En el lapso de una semana, las estructuras políticas de Estados Unidos y el Reino Unido experimentaron giros convergentes. En Nueva York, tres candidatos respaldados por el alcalde democrático-socialista Zohran Mamdani derrotaron en primarias a veteranos congresistas demócratas, entre ellos Dan Goldman y Adriano Espaillat, dos figuras con profundas raíces en el establishment del partido. Paralelamente, en Londres, el primer ministro laborista Keir Starmer presentó su dimisión forzado por una rebelión interna que catapultó al alcalde de Mánchester, Andy Burnham, como su sucesor casi seguro. Ambos procesos coincidieron con una revitalización del discurso socialista que, según analistas europeos, se traduce en promesas de nacionalizaciones y mayor intervención estatal.

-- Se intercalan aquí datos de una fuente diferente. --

/-! ### What can stop a step (R121, R163, R182) -/

/-- A command goes on, but for a SEND_CMD of a configured idle core without an address (R121). -/
theorem exec_total (i : Instr) (s : State) :
    (∃ t, exec i s = .next t) ∨
    (exec i s = .fault .unwrittenBuf ∧ s.active = false ∧ s.configured = true ∧ (∃ c p r d, i = .sendCmd c p r d) ∧
      ¬ addressWritten s) := by
  cases ha : s.active with
  | true =>
    obtain h | h := exec_active ha i
    · exact .inl ⟨_, h⟩
    · exact .inl ⟨_, h⟩
  | false =>
    by_cases hi : isSend i
    · cases hc : s.configured with
      | false => exact .inl ⟨_, exec_unconfigured ha hc hi⟩
      | true =>
        obtain ⟨b, rfl⟩ | ⟨c, p, r, d, rfl⟩ := hi
        · exact .inl ⟨_, exec_sendRaw_armed ha hc b⟩
        · by_cases hw : addressWritten s
          · exact .inl ⟨_, exec_sendCmd_armed ha hc hw c p r d⟩
          · exact .inr ⟨exec_sendCmd_unwritten ha hc hw c p r d, rfl, rfl, ⟨c, p, r, d, rfl⟩, hw⟩
    · exact .inl ⟨_, exec_accepted ha hi⟩

/-- A zero event of a state with the invariant goes on: `send_byte` reads a byte of the frame (R163), and the unused code is
not held (R152). -/
theorem zeroEvent_total {s : State} (h : Inv s) : ∃ t, zeroEvent s = .next t := by
  obtain ⟨-, -, ⟨hused, -, hsend, -⟩, -⟩ := h
  cases hf : s.framing with
  | idle => exact ⟨_, zeroEvent_idle hf⟩
  | msgStart => exact ⟨_, zeroEvent_msgStart hf⟩
  | byteStart => exact ⟨_, zeroEvent_byteStart hf⟩
  | sendByte =>
    rw [zeroEvent_sendByte hf]
    exact ⟨_, zeroSendByte_eq (s := reloadToggle s) (hsend hf).1⟩
  | msgEnd => exact ⟨_, zeroEvent_msgEnd hf⟩
  | gapStart => exact ⟨_, zeroEvent_gapStart hf⟩
  | gapEnd => exact ⟨_, zeroEvent_gapEnd hf⟩
  | unused7 => exact absurd hf hused

theorem tickEvent_total {s : State} (h : Inv s) : ∃ t, tickEvent s = .next t := by
  have ⟨_, _, ⟨hused, _⟩, _⟩ := h
  cases hen : s.timerEn with
  | false => exact ⟨s, tickEvent_stopped hen⟩
  | true =>
    rw [tickEvent_running hen]
    by_cases ht : s.toggle = 1
    · rw [tickStep_zero hused ht]
      exact zeroEvent_total (inv_trailingEvent (s := decToggle s) h)
    · exact ⟨_, tickStep_quiet hused ht⟩

/-- Settles O42, by the next event: the invariant rules out the stops of a tick, and a command has one stop. -/
theorem onlyAnUnwrittenSendStops : Obligations.OnlyAnUnwrittenSendStops := by
  intro s h
  have hs : Inv (takeEvent s) := h
  match hin : s.inputs with
  | [] =>
    rw [step_of_nil hin]
    exact .inl (tickEvent_total hs)
  | .tick :: rest =>
    rw [step_of_cons hin]
    exact .inl (tickEvent_total hs)
  | .reset :: rest =>
    rw [step_of_cons hin]
    exact .inl ⟨_, rfl⟩
  | .command w :: rest =>
    rw [step_of_cons hin, deliver]
    cases hw : decode w with
    | error e => exact .inl ⟨_, commandStep_of_error hw _⟩
    | ok i =>
      rw [commandStep_of_decode hw]
      refine (exec_total i (takeEvent s)).imp_right ?_
      rintro ⟨hstop, ha, hc, ⟨c, p, r, d, rfl⟩, haddr⟩
      exact ⟨hstop, ha, hc, ⟨c, p, r, d, w, rest, hin, hw⟩, (not_addressWritten_iff _).1 haddr⟩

La nueva influencia de Mamdani quedó de manifiesto con la aprobación de la congelación de alquileres para un millón de viviendas en Nueva York y con sus declaraciones: “Fui elegido como socialista democrático y gobernaré como socialista democrático”. Sus candidatos —Brad Lander, Claire Valdez y Darializa Avila Chevalier— comparten posiciones críticas hacia Israel y demandan recortes al presupuesto policial, lo que ha tensado al aparato demócrata. En el Reino Unido, Burnham encarna un laborismo de izquierda que plantea nacionalizar servicios como el agua y revertir políticas de austeridad. Desde Washington, el líder de la minoría demócrata en la Cámara de Representantes, Hakeem Jeffries, felicitó a los nominados, mientras el Partido Republicano y organizaciones judías denunciaron un giro hacia el antisemitismo y el extremismo. En contraste, sectores progresistas latinoamericanos observan con atención lo que la prensa colombiana califica como “la cuarta ola de nacionalizaciones del último siglo”.

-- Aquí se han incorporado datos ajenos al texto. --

-- ==== Sys2Proof/Word.lean ====
section
/-! DEFINITION. The words of the block: 16-bit registers, bytes, callback handles, and the two units. -/

namespace Sys2Proof

/-- A register word, 16 bits (00_scope R11, 20_memory R74). -/
abbrev Word := BitVec 16

/-- A data byte (00_scope R11). -/
abbrev Byte := BitVec 8

/-- A host callback handle: a name of host code that the block only stores, compares with nothing and hands back
(30_encoding R105, 10_state R50). -/
abbrev Handle := Nat

/-- The unit index `u` of 00_scope R12: 0 names unit 1 and 1 names unit 2. Every value is valid (20_memory R71). -/
inductive UnitId where
  /-- `u = 0` -/
  | unit1
  /-- `u = 1` -/
  | unit2
  deriving DecidableEq, Repr, Inhabited

end Sys2Proof
end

En el plano geopolítico, las reacciones internacionales matizan el alcance inmediato de estos cambios. El senador ruso Alexéi Pushkov afirmó que Londres mantendrá la ayuda militar a Ucrania sin alteraciones significativas —comprometida por 3.000 millones de libras anuales hasta 2031—, aunque la degradación económica británica podría dificultar el cumplimiento. Mientras, el ministro de Exteriores polaco, Radosław Sikorski, advirtió a Moscú sobre la capacidad disuasoria de Varsovia, reforzada con cazas F-35 y sistemas HIMARS, y en Kiev un asesor de Defensa reconoció que Rusia dispone de recursos para prolongar el conflicto durante años. Por otra parte, desde el mundo árabe y el sur de Asia, se subraya que las primarias neoyorquinas reflejan un ascenso del voto propalestino y de candidatos de origen árabe y musulmán, un fenómeno que podría alterar el debate sobre Oriente Medio en el Congreso estadounidense.

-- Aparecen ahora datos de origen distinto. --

-- ==== Sys2Proof/Decode.lean ====
section
/-! DEFINITION. The decoder of both interfaces (30_encoding R102, R104), total, rejecting by name, and the encoder written
from the same tables; the presets and pseudo-instructions of R107 and R116; `decodeTableWord` for the host's table. -/

namespace Sys2Proof

/-- Why a CMD16 word names no operation (30_encoding R112): the engine then answers `illegal = 1` (46 R299). -/
inductive DecodeError where
  /-- `Z = CMD16[15:9]` is not 0 -/
  | reservedBitsSet
  /-- `OP = CMD16[7:0]` is not in R104 -/
  | unknownOpcode
  deriving DecidableEq, Repr

/-- The unit a U bit names (30_encoding R101, R103). -/
def unitOfBit (b : Bool) : UnitId := if b then .unit2 else .unit1

/-- The U bit of a unit (30_encoding R101, R103). -/
def bitOfUnit : UnitId → BitVec 1
  | .unit1 => 0#1
  | .unit2 => 1#1

/-- A row of 30_encoding R102 matches a word when the masked word is the match value. -/
def rowHit (w mask mtch : BitVec 22) : Bool := (w &&& mask) == mtch

/-- REGACC22 (30_encoding R102): the first row that matches selects the form. The last row takes every word left, so
the decoder is total. -/
def decodeReg (w : BitVec 22) : Instr :=
  let u := unitOfBit (w.getLsbD 20)
  let off : BitVec 4 := w.extractLsb' 16 4
  let v : Word := w.extractLsb' 0 16
  if rowHit w 0x2F001F 0x200001 then .conSen u v
  else if rowHit w 0x2F001F 0x200002 then .conRsen u v
  else if rowHit w 0x2F001F 0x200004 then .conPen u v
  else if rowHit w 0x2F001F 0x200008 then .conRcen u v
  else if rowHit w 0x2F001F 0x200010 then .conXen u v
  else if rowHit w 0x2F001F 0x200000 then .conCfg u v
  else if rowHit w 0x2F0000 0x200000 then .conMulti u v
  else if rowHit w 0x2F0000 0x210000 then .statW u v
  else if rowHit w 0x2F0000 0x220000 then .addW u v
  else if rowHit w 0x2F0000 0x230000 then .brgW u v
  else if rowHit w 0x2F0000 0x240000 then .trnW u v
  else if rowHit w 0x2F0000 0x250000 then .rcvW u v
  else if rowHit w 0x2F0000 0x260000 then .ifsW u v
  else if rowHit w 0x2F0000 0x270000 then .estatW u v
  else if rowHit w 0x280000 0x280000 then .rsvdW u off v
  else if rowHit w 0x2F0000 0x050000 then .rcvR u
  else if rowHit w 0x280000 0x080000 then .rsvdR u off
  else .regR u off

/-- CMD16 with its operand record (30_encoding R103 to R105): the word decodes by OP alone, Z must be 0. -/
def decodeCmd (w : BitVec 16) (o : OperandRecord) : Except DecodeError Instr :=
  let u := unitOfBit (w.getLsbD 8)
  if w.extractLsb' 9 7 != 0#7 then .error .reservedBitsSet
  else
    match (w.extractLsb' 0 8).toNat with
    | 0x01 => .ok (.start u)
    | 0x02 => .ok (.restart u)
    | 0x03 => .ok (.stop u)
    | 0x04 => .ok (.wait u)
    | 0x10 => .ok (.writeByte u o.data8)
    | 0x11 => .ok (.readByte u o.sendAck)
    | 0x20 => .ok (.writeData u o.addr8 o.bytes)
    | 0x21 => .ok (.readData u o.addr8 o.count16)
    | 0x22 => .ok (.writeRegister u o.addr8 o.reg8 o.bytes)
    | 0x23 => .ok (.readRegister u o.addr8 o.reg8 o.count16)
    | 0x24 => .ok (.scanBus u o.maxOut8)
    | 0x30 => .ok (.init u o.cfgw64 o.cbh)
    | 0x31 => .ok (.clearErrors u)
    | 0x32 => .ok (.isBusy u)
    | 0x33 => .ok (.getStatus u)
    | 0x34 => .ok (.getConfig u)
    | 0x35 => .ok (.registerCallback u o.cbh)
    | 0x36 => .ok (.calcDivider u o.speed32)
    | 0x40 => .ok (.dispatch u)
    | _ => .error .unknownOpcode

/-- The decoder: the interface a request arrives on tells its form (30_encoding R114). -/
def decode : Request → Except DecodeError Instr
  | .reg w => .ok (decodeReg w)
  | .cmd w o => decodeCmd w o

/-- The operand record with every field zero, empty or NONE. -/
def noOperands : OperandRecord where
  data8 := 0
  sendAck := false
  addr8 := 0
  reg8 := 0
  bytes := []
  count16 := 0
  maxOut8 := 0
  cfgw64 := 0
  cbh := none
  speed32 := 0

/-- `{W, U, OFF, DATA}` (30_encoding R101). -/
def regWord (w : BitVec 1) (u : UnitId) (off : BitVec 4) (data : Word) : BitVec 22 :=
  w ++ bitOfUnit u ++ off ++ data

/-- `{Z, U, OP}` with Z = 0 (30_encoding R103). -/
def cmdWord (u : UnitId) (op : BitVec 8) : BitVec 16 :=
  0#7 ++ bitOfUnit u ++ op

/-- The encoder, from the same tables (30_encoding R101 to R105). DATA of a read is 0. -/
def encode : Instr → Request
  | .start u => .cmd (cmdWord u 0x01) noOperands
  | .restart u => .cmd (cmdWord u 0x02) noOperands
  | .stop u => .cmd (cmdWord u 0x03) noOperands
  | .wait u => .cmd (cmdWord u 0x04) noOperands
  | .writeByte u d => .cmd (cmdWord u 0x10) { noOperands with data8 := d }
  | .readByte u a => .cmd (cmdWord u 0x11) { noOperands with sendAck := a }
  | .writeData u a bs => .cmd (cmdWord u 0x20) { noOperands with addr8 := a, bytes := bs }
  | .readData u a c => .cmd (cmdWord u 0x21) { noOperands with addr8 := a, count16 := c }
  | .writeRegister u a r bs => .cmd (cmdWord u 0x22) { noOperands with addr8 := a, reg8 := r, bytes := bs }
  | .readRegister u a r c => .cmd (cmdWord u 0x23) { noOperands with addr8 := a, reg8 := r, count16 := c }
  | .scanBus u m => .cmd (cmdWord u 0x24) { noOperands with maxOut8 := m }
  | .init u w h => .cmd (cmdWord u 0x30) { noOperands with cfgw64 := w, cbh := h }
  | .clearErrors u => .cmd (cmdWord u 0x31) noOperands
  | .isBusy u => .cmd (cmdWord u 0x32) noOperands
  | .getStatus u => .cmd (cmdWord u 0x33) noOperands
  | .getConfig u => .cmd (cmdWord u 0x34) noOperands
  | .registerCallback u h => .cmd (cmdWord u 0x35) { noOperands with cbh := h }
  | .calcDivider u s => .cmd (cmdWord u 0x36) { noOperands with speed32 := s }
  | .dispatch u => .cmd (cmdWord u 0x40) noOperands
  | .conSen u v => .reg (regWord 1 u 0 v)
  | .conRsen u v => .reg (regWord 1 u 0 v)
  | .conPen u v => .reg (regWord 1 u 0 v)
  | .conRcen u v => .reg (regWord 1 u 0 v)
  | .conXen u v => .reg (regWord 1 u 0 v)
  | .conCfg u v => .reg (regWord 1 u 0 v)
  | .conMulti u v => .reg (regWord 1 u 0 v)
  | .statW u v => .reg (regWord 1 u 1 v)
  | .addW u v => .reg (regWord 1 u 2 v)
  | .brgW u v => .reg (regWord 1 u 3 v)
  | .trnW u v => .reg (regWord 1 u 4 v)
  | .rcvW u v => .reg (regWord 1 u 5 v)
  | .ifsW u v => .reg (regWord 1 u 6 v)
  | .estatW u v => .reg (regWord 1 u 7 v)
  | .rsvdW u off v => .reg (regWord 1 u off v)
  | .rcvR u => .reg (regWord 0 u 5 0)
  | .rsvdR u off => .reg (regWord 0 u off 0)
  | .regR u off => .reg (regWord 0 u off 0)

/-- The default-master preset (30_encoding R107). -/
def presetMaster : BitVec 64 := 0x000186A003E80000

/-- The default-slave preset (30_encoding R107). -/
def presetSlave : BitVec 64 := 0x000186A003E81025

/-- `INIT_MASTER u` (30_encoding R116). -/
def pseudoInitMaster (u : UnitId) : Instr := .init u presetMaster none

/-- `INIT_SLAVE u, cb` (30_encoding R116). -/
def pseudoInitSlave (u : UnitId) (h : Option Handle) : Instr := .init u presetSlave h

/-- `WRITE_REG8 u, a, r, v` (30_encoding R116). -/
def pseudoWriteReg8 (u : UnitId) (a r v : Byte) : Instr := .writeRegister u a r [v]

/-- `READ_REG8 u, a, r` (30_encoding R116). -/
def pseudoReadReg8 (u : UnitId) (a r : Byte) : Instr := .readRegister u a r 1

/-- The R/C flags of STAT a `CLRF` may name, with their bit numbers (30_encoding R116, 10_state R29). -/
inductive ClearableFlag where
  | bcl | ov | iwcol | sdet | pdet | treq
  deriving DecidableEq, Repr

/-- The bit number of a clearable flag in STAT (10_state R29). -/
def clearableBit : ClearableFlag → Nat
  | .bcl => 1
  | .ov => 2
  | .iwcol => 3
  | .sdet => 4
  | .pdet => 5
  | .treq => 7

/-- `CLRF u.STAT.F` (30_encoding R116): a STAT write with only bit F zero. -/
def pseudoClearStat (u : UnitId) (f : ClearableFlag) : Instr :=
  .statW u (0xFFFF#16 &&& ~~~(1#16 <<< clearableBit f))

/-- `CLRF u.IFS.SIF` (30_encoding R116). -/
def pseudoClearSif (u : UnitId) : Instr := .ifsW u 0

/-- The request whose table bits are `w`: 16 table bits are a CMD16 word with an operand record of zeros, 22 (or 24, the
same in whole bytes) are a REGACC22 word. `none` for any other width and for a REGACC22 number above 22 bits. -/
def tableRequest (nbits w : Nat) : Option Request :=
  if nbits = 16 then some (.cmd (BitVec.ofNat 16 w) noOperands)
  else if (nbits = 22 || nbits = 24) && decide (w < 2 ^ 22) then some (.reg (BitVec.ofNat 22 w))
  else none

/-- The instruction the decoder reads from the table word `w` of `nbits` bits. -/
def decodeTableWord (nbits w : Nat) : Option Instr :=
  match tableRequest nbits w with
  | none => none
  | some r =>
    match decode r with
    | .ok i => some i
    | .error _ => none

end Sys2Proof
end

El doble movimiento se inscribe en una crisis de legitimidad de las élites tradicionales. En el Reino Unido, el Brexit es diagnosticado por analistas de la región como el detonante de una inestabilidad crónica que ha devorado a seis primeros ministros en una década; la misma circunscripción de Micklefield que votó masivamente por la salida de la Unión Europea en 2016 ahora respalda mayoritariamente el reingreso. Burnham llega sin haber pasado por la oposición ni presentado un programa electoral detallado, y afronta la disyuntiva de convocar elecciones anticipadas pese a la resistencia de diputados laboristas que temen una debacle. En Estados Unidos, los candidatos socialistas se preparan para la elección general de noviembre con la incógnita de si su discurso ampliará la base demócrata o alejará al electorado de centro. La votación está prevista para el 3 de noviembre de 2026.
Cómo la misma historia se cuenta en otros lugares.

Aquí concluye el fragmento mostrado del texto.